A similar approach was applied to the retail business. In 1997, Grupo Carso acquired Sears Mexico, which at the time operated around 40 stores consistently reporting losses. Following the implementation of efficiency measures, the company began generating profits within less than a year.
A comparable process occurred in 2003, when the group purchased six unprofitable JC Penney stores, which were subsequently transformed into Sears units with balanced operations.

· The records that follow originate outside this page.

/-- A moved entry's position word or pending tombstone follows it (R382). -/
def Dev.moveReferences (d : Dev) (x w sb j tb tj i k : Nat) : Dev :=
  let handle := d.entryHandle w (d.seg sb j) i
  let id := handleId handle
  let pos := d.position x w id
  let d : Dev := if pwLive pos && pwBank pos == sb && pwSlot pos == j && pwEntry pos == i then
      d.t1Put (d.positionAt x w id) 8 (positionWord tb tj k true (pwVersion pos)) else d
  d.setUpdates { d.updates with pending := d.updates.pending.map fun p =>
    if p.index = x ∧ (sb, j, i) ∈ p.places then { p with places := p.places ++ [(tb, tj, k)] } else p }

/-- CONSOLIDATION_MOVE: seal, copy and switch of one segment. -/
def doConsolidationMove (index bank slot : Nat) (c : Ctx) (d : Dev) : Dev :=
  let w := d.index index
  let h := d.seg bank slot
  if ixKind w != 1 || !ixHasBank w bank || sgCap h == 0 || sgSealed h || !d.mayConsolidate index || !d.segmentDue index w bank slot then d
  else
    let cell := sgCell h
    let banks := cellBanks w cell
    let least := (banks.map (d.liveIn w cell)).foldl min (d.liveIn w cell (banks.headD 0))
    let cands := banks.filter fun b => d.liveIn w cell b == least
    let (n, d1) := d.choose cands.length
    let tb := cands.getD n 0
    match d1.takeStorage index w cell tb false with
    | (none, _) => d
    | (some (tj, row, a), d) =>
      let live := d.liveEntries bank slot
      let d := d.putSeg bank slot (setBits (setBits h 142 142 1) 141 141 0)
      let primary := primarySlot w cell
      let d := (d.putBank tb (tombAt tj) 32 0).putSeg tb tj (newHeader w cell tb tj row a 0xFFFFFFFF false false)
      let d := (live.mapIdx fun k i => (k, i)).foldl (fun d e => d.copyEntry w bank slot tb tj e.2 e.1) d
      let d := d.putSeg tb tj (setBits (setBits (d.seg tb tj) 63 32 live.length) 191 160 (sgNext (d.seg tb primary)))
      let d := d.putSeg tb primary (setBits (d.seg tb primary) 191 160 tj)
      let d := (live.mapIdx fun k i => (k, i)).foldl (fun d e => d.moveReferences index w bank slot tb tj e.2 e.1) d
      let d := d.countSegment w cell tb true
      let v := d.cell w cell
      let d := d.putCell w cell (setBits (setBits v 31 0 (clVectors v + live.length)) 159 128 (clGen v + 1))
      let d := d.setUpdates { d.updates with moves := d.updates.moves ++ [⟨index, cell, bank, slot, tb, tj, .switched, c.now, 0⟩] }
      let d := d.modIndex index fun s => { s with moved := satAdd 64 s.moved 1 }
      -- a pass over the cell
      let (pick, d) := d.pick (2 * ixDim w)
      let far := (live.map fun i => fnSqrt (distSq pick (d.centroid w cell) (d.entryVector index w bank h i).1)).foldl f32Max 0
      let d := d.setUpdates { d.updates with passes := d.updates.passes.map fun p =>
        if p.index = index ∧ p.cell = cell then { p with left := p.left.filter (· != (bank, slot)), radius := f32Max p.radius far } else p }
      match d.updates.passes.find? fun p => p.index == index && p.cell == cell && p.left.isEmpty with
      | none => d
      | some p =>
        let d := d.putCell w cell (setBits (d.cell w cell) 95 64 p.radius)
        let d := banks.foldl (fun d b => d.putBank b 16 4 ((d.bankNum b 16 4 + 1) % 2 ^ 32)) d
        d.setUpdates { d.updates with passes := d.updates.passes.filter fun q => !(q.index == index && q.cell == cell) }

Collectively, these cases illustrate the Slim group’s method: identifying opportunities where others see problems and converting them into viable long-term assets.

(YURI CORTEZ/AFP)
Sears Mexico Store Count
According to Grupo Carso’s third-quarter 2025 report, Sears Mexico operates as part of Grupo Sanborns, the conglomerate’s retail arm. Nationally, the group’s store network is distributed as follows:
Sanborns: 140 stores
iShop: 118 stores
Sears: 96 stores
DAX: 47 stores
Mixup: 44 stores
Sanborns Café: 14 locations
These figures demonstrate that Sears Mexico remains one of Grupo Sanborns’ most important assets, in contrast to the brand’s situation in the United States, where its presence is minimal.
Sears Competitive Landscape
According to Grupo Carso’s latest report, Sears competes in the Mexican department store market with Liverpool, Fábricas de Francia, El Palacio de Hierro, and Suburbia. The company’s performance reflects the broader competitive dynamics within the Mexican retail sector.
The company primarily participates in the durable goods and household appliance segment, leveraging brands developed by Sears in the United States, such as Kenmore and Craftsman.
In Mexico, Sears operates under the traditional department store format, with the majority of its branches located in high-traffic shopping centers, defining its competitive strategy within the sector.
The report notes that the brand has historically targeted the middle and upper-middle income segments, framing its position against other chains in the same industry.

(Henry Romero/REUTERS)
Sears Financial Performance
According to Expansión magazine’s 2025 ranking of the 500 most important companies in Mexico, Sears Mexico closed 2024 with net income of 339,625 million pesos, a decrease of 0.8% compared to 2023.
In the ranking, the company currently occupies position 150, down from 141. Nevertheless, Sears remains a solid and relevant company within the Mexican commercial sector.
The case of Sears clearly exemplifies Grupo Carso’s business strategy: while a historic brand fades in its country of origin, it continues to thrive in Mexico thanks to a model of restructuring, operational efficiency, and knowledge of the local market.
More than an exception, Sears has become one of the most visible examples of how the Carlos Slim group has been able to transform external crises into functional and sustainable assets within its portfolio.